Мне нравилось, когда жена улыбалась, я чмокнул её в мочку уха, опять уловил тонкий запах духов, идущий от волос и шеи.
«Всё плачет – денег мало, а духи дорогие берёт… Может, подарил кто, пока меня не было?..» –подозрительно посмотрел на жену и, сунув нос в её волосы, глубоко вдохнул воздух.

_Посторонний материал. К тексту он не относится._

-- ==== Sys2Proof/Machine/Assembler.lean ====
section
/-! DEFINITION. The assembler text of 30_encoding.md: lines, value literals and the five pseudo-instructions, down to the host
actions they stand for (R82 to R84; log 20). The machine does not see the text: a line is only a way to write host actions. -/

namespace Sys2Proof.Machine

/-- A line that is one command or one host action (30_encoding.md R82). -/
inductive PlainLine where
  | command (i : Instr)
  | wrCdata (r : Raw)
  | wrSdata (v : Word)
  | wrVbuf (vs : List Word)
  | rdSdata
  | rdVbuf
  | rdReg (k : Nat)
  deriving DecidableEq, Repr

/-- A line of assembler text: a plain line or a pseudo-instruction (30_encoding.md R82, R84). -/
inductive AsmLine where
  | plain (l : PlainLine)
  /-- `SETC.ALL` with its six values. -/
  | setcAll (r : Raw)
  /-- `SETC.LANE` with its lane and its six values. -/
  | setcLane (lane : Nat) (r : Raw)
  /-- `FILT` with its N values. -/
  | filt (vs : List Word)
  /-- `SFILT` with its value. -/
  | sfilt (v : Word)
  /-- `SSETC` with its six values. -/
  | ssetc (r : Raw)
  deriving DecidableEq, Repr

/-- The expansion of a pseudo-instruction (30_encoding.md R84). -/
def AsmLine.expand : AsmLine → List PlainLine
  | .plain l => [l]
  | .setcAll r => [.wrCdata r, .command .engSetcAll]
  | .setcLane lane r => [.wrCdata r, .command (.engSetcLane lane)]
  | .filt vs => [.wrVbuf vs, .command .engProcess, .rdVbuf]
  | .sfilt v => [.wrSdata v, .command .sbProcess, .rdSdata]
  | .ssetc r => [.wrCdata r, .command .sbSetc]

/-- The host actions of a plain line on an instance of `n` lanes: a write or read of a whole port goes element by element, in
element order (30_encoding.md R82; 20_memory.md R52). -/
def PlainLine.actions (n : Nat) : PlainLine → List HostAction
  | .command i => [.command (encode i)]
  | .wrCdata r =>
    [.write (.cdata 0) r.a0, .write (.cdata 1) r.a1, .write (.cdata 2) r.a2, .write (.cdata 3) r.b0,
      .write (.cdata 4) r.b1, .write (.cdata 5) r.b2]
  | .wrSdata v => [.write .sdata v]
  | .wrVbuf vs => (List.range vs.length).map fun i => .write (.vbuf i) (vs.getD i plusZero)
  | .rdSdata => [.read .sdata]
  | .rdVbuf => (List.range n).map fun i => .read (.vbuf i)
  | .rdReg k => [.readReg k]

/-- The host actions of any line: those of its expansion, and no other meaning (30_encoding.md R84). -/
def AsmLine.actions (n : Nat) (l : AsmLine) : List HostAction := l.expand.flatMap (PlainLine.actions n)

/-! ### The text -/

/-- A decimal digit's value. -/
def decDigit (c : Char) : Option Nat := if 48 ≤ c.toNat ∧ c.toNat ≤ 57 then some (c.toNat - 48) else none

/-- A hexadecimal digit's value, in either case. -/
def hexDigit (c : Char) : Option Nat :=
  if 48 ≤ c.toNat ∧ c.toNat ≤ 57 then some (c.toNat - 48)
  else if 65 ≤ c.toNat ∧ c.toNat ≤ 70 then some (c.toNat - 55)
  else if 97 ≤ c.toNat ∧ c.toNat ≤ 102 then some (c.toNat - 87)
  else none

/-- The number digits in base `base` write after the number `acc`. -/
def digitsFrom (digit : Char → Option Nat) (base : Nat) : List Char → Nat → Option Nat
  | [], acc => some acc
  | c :: cs, acc =>
    match digit c with
    | none => none
    | some d => digitsFrom digit base cs (acc * base + d)

/-- The number at least one digit writes. -/
def digits (digit : Char → Option Nat) (base : Nat) (cs : List Char) : Option Nat :=
  if cs.isEmpty then none else digitsFrom digit base cs 0

/-- An integer, decimal or `0x` hexadecimal (30_encoding.md R82). -/
def parseNat : List Char → Option Nat
  | '0' :: 'x' :: cs => digits hexDigit 16 cs
  | cs => digits decDigit 10 cs

/-- An unsigned decimal number, its digits and how many of them stand after the point. -/
def parseDecimal (cs : List Char) : Option (Nat × Nat) :=
  let whole := cs.takeWhile (· ≠ '.')
  match cs.dropWhile (· ≠ '.') with
  | [] => (digits decDigit 10 whole).map fun v => (v, 0)
  | _ :: frac => if frac.isEmpty then none else (digits decDigit 10 (whole ++ frac)).map fun v => (v, frac.length)

/-- The format's value nearest to a decimal number, ties to even (30_encoding.md R83). A magnitude that rounds beyond the largest
finite value becomes the infinity of its sign, as a primitive's result would (40_scalar_biquad.md R103): R83 does not say what such
a literal denotes, this is the model's choice (log 20, DESIGN CHOICE). A negative literal that rounds to zero, or is written with
zeros alone, keeps its sign and is -0: R83 names only `-0.0`, the rest is the model's choice (log 20, DESIGN CHOICE). -/
def decimalWord (f : Fmt) (neg : Bool) (d : Nat × Nat) : Word := roundWord f neg (d.1 * 2 ^ f.unitExp) (10 ^ d.2)

/-- A value literal in an element position (30_encoding.md R83). -/
def parseValue (f : Fmt) : List Char → Option Word
  | '0' :: 'x' :: cs =>
    if cs.length = f.flen / 4 then (digits hexDigit 16 cs).map (BitVec.ofNat 64) else none
  | ['n', 'a', 'n'] => some (packBits f false (f.infBits + f.quietWeight))
  | ['+', 'i', 'n', 'f'] => some (infWord f false)
  | ['-', 'i', 'n', 'f'] => some (infWord f true)
  | '-' :: cs => (parseDecimal cs).map (decimalWord f true)
  | cs => (parseDecimal cs).map (decimalWord f false)

/-- The pieces between commas. -/
def splitCommas : List Char → List (List Char)
  | [] => [[]]
  | c :: cs =>
    if c = ',' then [] :: splitCommas cs
    else
      match splitCommas cs with
      | [] => [[c]]
      | w :: ws => (c :: w) :: ws

/-- Every literal of a list, or nothing if one is no literal. -/
def parseValues (f : Fmt) : List (List Char) → Option (List Word)
  | [] => some []
  | w :: ws =>
    match parseValue f w, parseValues f ws with
    | some v, some vs => some (v :: vs)
    | _, _ => none

/-- The values between an opening and a closing brace (code points 123 and 125). -/
def parseBraced (f : Fmt) (cs : List Char) : Option (List Word) :=
  match cs, cs.getLast? with
  | o :: _, some c => if o.toNat = 123 ∧ c.toNat = 125 then parseValues f (splitCommas (cs.drop 1).dropLast) else none
  | _, _ => none

/-- Six braced values as a raw set, in the order of CDATA (30_encoding.md R82). -/
def parseRaw (f : Fmt) (cs : List Char) : Option Raw :=
  match parseBraced f cs with
  | some [a0, a1, a2, b0, b1, b2] => some { a0 := a0, a1 := a1, a2 := a2, b0 := b0, b1 := b1, b2 := b2 }
  | _ => none

/-- N braced values, for VBUF[0..N-1] (30_encoding.md R82). -/
def parseVector (p : Params) (cs : List Char) : Option (List Word) :=
  match parseBraced p.fmt cs with
  | some vs => if vs.length = p.n then some vs else none
  | none => none

/-- A lane index that the LANE field can hold (30_encoding.md R74, R82). -/
def parseLane (cs : List Char) : Option Nat :=
  match parseNat cs with
  | some lane => if lane < 65536 then some lane else none
  | none => none

/-- The commands without an operand, by their mnemonics (30_encoding.md R76). -/
def plainMnemonics : List (List Char × Instr) :=
  [("ENG.SETC.ALL".toList, .engSetcAll), ("ENG.PROCESS".toList, .engProcess), ("ENG.RESET".toList, .engReset),
    ("SB.SETC".toList, .sbSetc), ("SB.PROCESS".toList, .sbProcess), ("SB.RESET".toList, .sbReset)]

/-- A line of mnemonic `m` with operand `a` and, after its first comma, operand `b`; blanks are gone from the operands. `all` is
the whole operand text. -/
def parseOperands (p : Params) (m all a b : List Char) : Option AsmLine :=
  if m = "ENG.SETC.LANE".toList then (parseLane all).map fun lane => .plain (.command (.engSetcLane lane))
  else if m = "WR".toList then
    if a = "CDATA".toList then (parseRaw p.fmt b).map fun r => .plain (.wrCdata r)
    else if a = "SDATA".toList then (parseValue p.fmt b).map fun v => .plain (.wrSdata v)
    else if a = "VBUF".toList then (parseVector p b).map fun vs => .plain (.wrVbuf vs)
    else none
  else if m = "RD".toList then
    if all = "SDATA".toList then some (.plain .rdSdata)
    else if all = "VBUF".toList then some (.plain .rdVbuf)
    else none
  else if m = "RDREG".toList then (parseNat all).map fun k => .plain (.rdReg k)
  else if m = "SETC.ALL".toList then (parseRaw p.fmt all).map .setcAll
  else if m = "SETC.LANE".toList then
    match parseLane a, parseRaw p.fmt b with
    | some lane, some r => some (.setcLane lane r)
    | _, _ => none
  else if m = "FILT".toList then (parseVector p all).map .filt
  else if m = "SFILT".toList then (parseValue p.fmt all).map .sfilt
  else if m = "SSETC".toList then (parseRaw p.fmt all).map .ssetc
  else if all.isEmpty then
    match plainMnemonics.find? fun row => row.1 = m with
    | some row => some (.plain (.command row.2))
    | none => none
  else none

/-- One line of text: what stands after `;` is a comment, and a line of blanks or comment alone is no line
(30_encoding.md R82). R82 is silent on blanks: that those before the mnemonic are dropped, that the mnemonic ends at the first blank
after it, and that every blank in the operand text is removed, are the model's choice (log 20, DESIGN CHOICE). -/
def parseLine (p : Params) (text : List Char) : Option (List AsmLine) :=
  let body := (text.takeWhile (· ≠ ';')).dropWhile (· = ' ')
  let m := body.takeWhile (· ≠ ' ')
  let all := (body.dropWhile (· ≠ ' ')).filter (· ≠ ' ')
  if body.isEmpty then some []
  else (parseOperands p m all (all.takeWhile (· ≠ ',')) ((all.dropWhile (· ≠ ',')).drop 1)).map fun l => [l]

/-- A program, line after line, as the host actions it stands for; nothing if a line is not one of the forms above. -/
def assemble (p : Params) : List (List Char) → Option (List HostAction)
  | [] => some []
  | text :: rest =>
    match parseLine p text, assemble p rest with
    | some ls, some as => some (ls.flatMap (AsmLine.actions p.n) ++ as)
    | _, _ => none

end Sys2Proof.Machine
end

— Совсем плохой стал! – отдёрнула она голову и пошла в комнату.
— Интересно, где это ты дорогие духи взяла? – ехидно поинтересовался я, горестно размышляя, что мрачные мысли о домогающихся доярках и коварной измене головку жены покинули, зато влезли в мою башку, с той лишь разницей, что доярок заменили козлы из бюро добрых услуг.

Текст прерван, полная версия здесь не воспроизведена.